In our patient, his presenting symptom for DH was progressive dysphagia. Dysphagia is a common condition noted in almost half of patients with HIV/AIDS [1]. Dysphagia in HIV/AIDS patients is frequently due to an esophageal opportunistic infection, with esophageal candidiasis being the most common pathogen. Other esophageal opportunistic infections in this patient population include CMV, HSV, idiopathic ulcers related to HIV, bacterial infections, such as various Mycobacterium species, and other non-Candida fungal pathogens, such as histoplasmosis [2]. Patients with HIV/AIDS are also at increased risk for opportunistic malignancies that are a cause of dysphagia, including non-Hodgkin lymphoma and Kaposi sarcoma [2]. Finally, other causes of dysphagia, not unique to HIV/AIDS or immunosuppressed patients, include pill esophagitis, squamous and adenocarcinomas, motility disorders, and inflammation, ulcers, and strictures due to acid reflux. This case report of DH-related esophageal ulcers is novel and important due to the rarity of gastrointestinal esophageal DH.

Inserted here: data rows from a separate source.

-- ==== Sys2Proof/Laws/FrameHost.lean ====
section
/-! SUPPORT. The parts of the state that an operation can change, one lemma an operation: the life log, mailboxes, partitions, restarts, power, the start, the host interface and the tick. -/

set_option linter.unusedSimpArgs false
set_option linter.unusedTactic false
set_option linter.unreachableTactic false

namespace Sys2Proof

open Machine

theorem only_tickLoad : ∀ a0, Only [.prepBusy, .prepLoad] a0 (tickLoad a0) := by
  intro a0
  unfold tickLoad
  repeat' first
    | with_reducible exact Only.refl _ _
    | assumption
    | simp (disch := decide) only [Only.op_iff (only_with_prepBusy_prepLoad _ _ _), Only.op_iff (only_with_prepBusy
        _ _), Only.refl, Only.ite_iff, implies_true, and_self, and_true, true_and]
    | refine Only.foldl _ (fun _ _ => ?_) _ ?_
    | refine And.intro ?_ ?_
    | intro _
    | split

theorem only_passTick : ∀ a0, Only [.time, .spindles, .jobs, .prepBusy, .prepLoad] a0 (passTick a0) := by
  intro a0
  unfold passTick
  repeat' first
    | with_reducible exact Only.refl _ _
    | assumption
    | simp (disch := decide) only [Only.op_iff (only_tickLoad _), Only.op_iff (only_with_time_spindles_jobs _ _ _
        _), Only.refl, Only.ite_iff, implies_true, and_self, and_true, true_and]
    | refine Only.foldl _ (fun _ _ => ?_) _ ?_
    | refine And.intro ?_ ?_
    | intro _
    | split

theorem only_State.tick : ∀ a0, Only [.time, .spindles, .jobs, .prepBusy, .prepLoad] a0 (State.tick a0) := by
  intro a0
  unfold State.tick
  repeat' first
    | with_reducible exact Only.refl _ _
    | assumption
    | simp (disch := decide) only [Only.op_iff (only_passTick _), Only.refl, Only.ite_iff, implies_true, and_self,
        and_true, true_and]
    | refine Only.foldl _ (fun _ _ => ?_) _ ?_
    | refine And.intro ?_ ?_
    | intro _
    | split

theorem only_dropReader : ∀ a0 a1, Only [.parts, .running, .prepUnits, .boot] a0 (dropReader a0 a1) := by
  intro a0 a1
  unfold dropReader
  repeat' first
    | with_reducible exact Only.refl _ _
    | assumption
    | simp (disch := decide) only [Only.op_iff (only_fillSlot _ _ _ _ _ _ _), Only.op_iff (only_setBoot _ _),
        Only.op_iff (only_unitFree _ _), Only.op_iff (only_with_running _ _), Only.refl, Only.ite_iff, implies_true,
        and_self, and_true, true_and]
    | refine Only.foldl _ (fun _ _ => ?_) _ ?_
    | refine And.intro ?_ ?_
    | intro _
    | split

theorem only_abandonRequests : ∀ a0 a1, Only [.parts, .running, .prepUnits, .hif, .boot] a0 (abandonRequests a0 a1)
    := by
  intro a0 a1
  unfold abandonRequests
  repeat' first
    | with_reducible exact Only.refl _ _
    | assumption
    | simp (disch := decide) only [Only.op_iff (only_dropReader _ _), Only.op_iff (only_setHif _ _), Only.refl,
        Only.ite_iff, implies_true, and_self, and_true, true_and]
    | refine Only.foldl _ (fun _ _ => ?_) _ ?_
    | refine And.intro ?_ ?_
    | intro _
    | split
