theorem only_execBelfryStatus : ∀ a0 t, execBelfryStatus a0 = .next t → Only [.out, .mailboxes, .running, .belfry,
    .hif] a0 t := by
  intro a0 t h
  refine Only.finish ?_ h
  repeat' first
    | with_reducible exact Only.refl _ _
    | assumption
    | simp (disch := decide) only [Only.op_iff (only_blfReply _ _ _), onRequest, Only.refl, Only.ite_iff,
        implies_true, and_self, and_true, true_and]
    | refine Only.foldl _ (fun _ _ => ?_) _ ?_
    | refine And.intro ?_ ?_
    | intro _
    | split

theorem only_execBlfIdLoRead : ∀ a0 a1 t, execBlfIdLoRead a0 a1 = .next t → Only [.out, .hif] a1 t :=
  fun _ _ _ h => Only.finish (only_loRead _ _ _ _ _) h

theorem only_execBlfSeqLoRead : ∀ a0 a1 t, execBlfSeqLoRead a0 a1 = .next t → Only [.out, .hif] a1 t :=
  fun _ _ _ h => Only.finish (only_loRead _ _ _ _ _) h

theorem only_execBusMasterEnableCleared : ∀ a0 a1 t, execBusMasterEnableCleared a0 a1 = .next t → Only [.hif] a1 t :=
  fun _ _ _ h => Only.finish (only_busMasterOff _ _) h

theorem only_execCallDeadline : ∀ a0 t, execCallDeadline a0 = .next t → Only [.out, .belfry] a0 t :=
  fun _ _ h => Only.finish (only_endCall _ _ _) h

theorem only_execCallReturn : ∀ a0 a1 a2 t, execCallReturn a0 a1 a2 = .next t → Only [.out, .belfry] a2 t :=
  fun _ _ _ _ h => Only.finish (only_endCall _ _ _) h

theorem only_execChunkCopyComplete : ∀ a0 a1 a2 t, execChunkCopyComplete a0 a1 a2 = .next t → Only [.out, .orders,
    .parts, .mailboxes, .streams, .hif] a2 t :=
  fun _ _ _ _ h => Only.finish (only_chunkCopyComplete _ _ _) h

theorem only_execCmdAdapterInstall : ∀ a0 a1 t, execCmdAdapterInstall a0 a1 = .next t → Only [.out, .channels,
    .parts, .mailboxes, .running, .hif, .boot] a1 t :=
  fun _ _ _ h => Only.finish (only_cmdAdapterInstall _ _) h

theorem only_execCmdAttest : ∀ a0 a1 t, execCmdAttest a0 a1 = .next t → Only [.out, .mailboxes, .running, .sec,
    .hif] a1 t :=
  fun _ _ _ h => Only.finish (only_cmdAttest _ _) h

theorem only_execCmdAuditExport : ∀ a0 a1 t, execCmdAuditExport a0 a1 = .next t → Only [.out, .mailboxes, .running,
    .hif] a1 t :=
  fun _ _ _ h => Only.finish (only_cmdAuditExport _ _) h

theorem only_execCmdBlfRecords : ∀ a0 a1 t, execCmdBlfRecords a0 a1 = .next t → Only [.out, .mailboxes, .running,
    .hif] a1 t :=
  fun _ _ _ h => Only.finish (only_cmdBlfRecords _ _) h

theorem only_execCmdBlfRequest : ∀ a0 a1 a2 t, execCmdBlfRequest a0 a1 a2 = .next t → Only [.out, .mailboxes,
    .running, .belfry, .hif] a2 t :=
  fun _ _ _ _ h => Only.finish (only_cmdBlfRequest _ _ _) h

theorem only_execCmdCeilingLower : ∀ a0 a1 t, execCmdCeilingLower a0 a1 = .next t → Only [.out, .mailboxes,
    .running, .sec, .power, .hif] a1 t :=
  fun _ _ _ h => Only.finish (only_cmdCeilingLower _ _) h

theorem only_execCmdClientLimit : ∀ a0 a1 t, execCmdClientLimit a0 a1 = .next t → Only [.out, .parts, .mailboxes,
    .running, .hif] a1 t :=
  fun _ _ _ h => Only.finish (only_cmdClientLimit _ _) h

theorem only_execCmdClientStats : ∀ a0 a1 t, execCmdClientStats a0 a1 = .next t → Only [.out, .mailboxes, .running,
    .hif] a1 t :=
  fun _ _ _ h => Only.finish (only_cmdClientStats _ _) h

theorem only_execCmdDebugDisable : ∀ a0 a1 t, execCmdDebugDisable a0 a1 = .next t → Only [.out, .mailboxes,
    .running, .sec, .hif] a1 t :=
  fun _ _ _ h => Only.finish (only_cmdDebugDisable _ _) h

theorem only_execCmdDevInfo : ∀ a0 a1 t, execCmdDevInfo a0 a1 = .next t → Only [.out, .mailboxes, .running, .hif] a1
    t :=
  fun _ _ _ h => Only.finish (only_cmdDevInfo _ _) h

theorem only_execCmdIdentityGet : ∀ a0 a1 t, execCmdIdentityGet a0 a1 = .next t → Only [.out, .mailboxes, .running,
    .hif] a1 t :=
  fun _ _ _ h => Only.finish (only_cmdIdentityGet _ _) h

theorem only_execCmdJobAbort : ∀ a0 a1 t, execCmdJobAbort a0 a1 = .next t → Only [.out, .jobs, .mailboxes, .running,
    .hif] a1 t :=
  fun _ _ _ h => Only.finish (only_cmdJobAbort _ _) h

theorem only_execCmdJobDefine : ∀ a0 a1 t, execCmdJobDefine a0 a1 = .next t → Only [.out, .channels, .parts,
    .mailboxes, .running, .hif, .boot] a1 t :=
  fun _ _ _ h => Only.finish (only_cmdJobDefine _ _) h

theorem only_execCmdJobPower : ∀ a0 a1 t, execCmdJobPower a0 a1 = .next t → Only [.out, .jobs, .mailboxes, .running,
    .hif] a1 t :=
  fun _ _ _ h => Only.finish (only_cmdJobPower _ _) h

theorem only_execCmdJobPreempt : ∀ a0 a1 t, execCmdJobPreempt a0 a1 = .next t → Only [.out, .jobs, .mailboxes,
    .running, .hif] a1 t :=
  fun _ _ _ h => Only.finish (only_cmdJobPreempt _ _) h

theorem only_execCmdJobResume : ∀ a0 a1 t, execCmdJobResume a0 a1 = .next t → Only [.out, .orders, .jobs,
    .mailboxes, .running, .hif] a1 t :=
  fun _ _ _ h => Only.finish (only_cmdJobResume _ _) h

theorem only_execCmdJobStart : ∀ a0 a1 t, execCmdJobStart a0 a1 = .next t → Only [.out, .orders, .channels, .parts,
    .jobs, .mailboxes, .running, .hif, .boot] a1 t :=
  fun _ _ _ h => Only.finish (only_cmdJobStart _ _) h

theorem only_execCmdJobUndefine : ∀ a0 a1 t, execCmdJobUndefine a0 a1 = .next t → Only [.out, .parts, .mailboxes,
    .running, .hif] a1 t :=
  fun _ _ _ h => Only.finish (only_cmdJobUndefine _ _) h

theorem only_execCmdLifelogCommit : ∀ a0 a1 t, execCmdLifelogCommit a0 a1 = .next t → Only [.out, .mailboxes,
    .running, .hif, .boot] a1 t :=
  fun _ _ _ h => Only.finish (only_cmdLifelogCommit _ _) h

theorem only_execCmdLifelogExport : ∀ a0 a1 t, execCmdLifelogExport a0 a1 = .next t → Only [.out, .mailboxes,
    .running, .hif] a1 t :=
  fun _ _ _ h => Only.finish (only_cmdLifelogExport _ _) h

theorem only_execCmdMemWrite : ∀ a0 a1 a2 t, execCmdMemWrite a0 a1 a2 = .next t → Only [.out, .channels, .parts,
    .mailboxes, .running, .hif, .boot] a2 t :=
  fun _ _ _ _ h => Only.finish (only_cmdMemWrite _ _ _) h

theorem only_execCmdModelLoad : ∀ a0 a1 a2 t, execCmdModelLoad a0 a1 a2 = .next t → Only [.out, .channels, .parts,
    .mailboxes, .running, .hif, .boot] a2 t :=
  fun _ _ _ _ h => Only.finish (only_cmdModelLoad _ _ _) h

The limitations of this case report are like the limitations of all such case reports. The rarity of the condition makes it not generalizable to the population at large, causality cannot be inferred, and it puts an emphasis on the rare.

Conclusions

Certainly, there are more common opportunistic infections that cause dysphagia and esophageal ulcers in the HIV/AIDS population. This case, however, underscores Histoplasma capsulatum as a rare but significant cause of esophageal ulceration in patients with HIV/AIDS. A high index of suspicion and proper diagnostic approaches, including specialized staining techniques, are critical when routine examinations fail to identify a pathogen.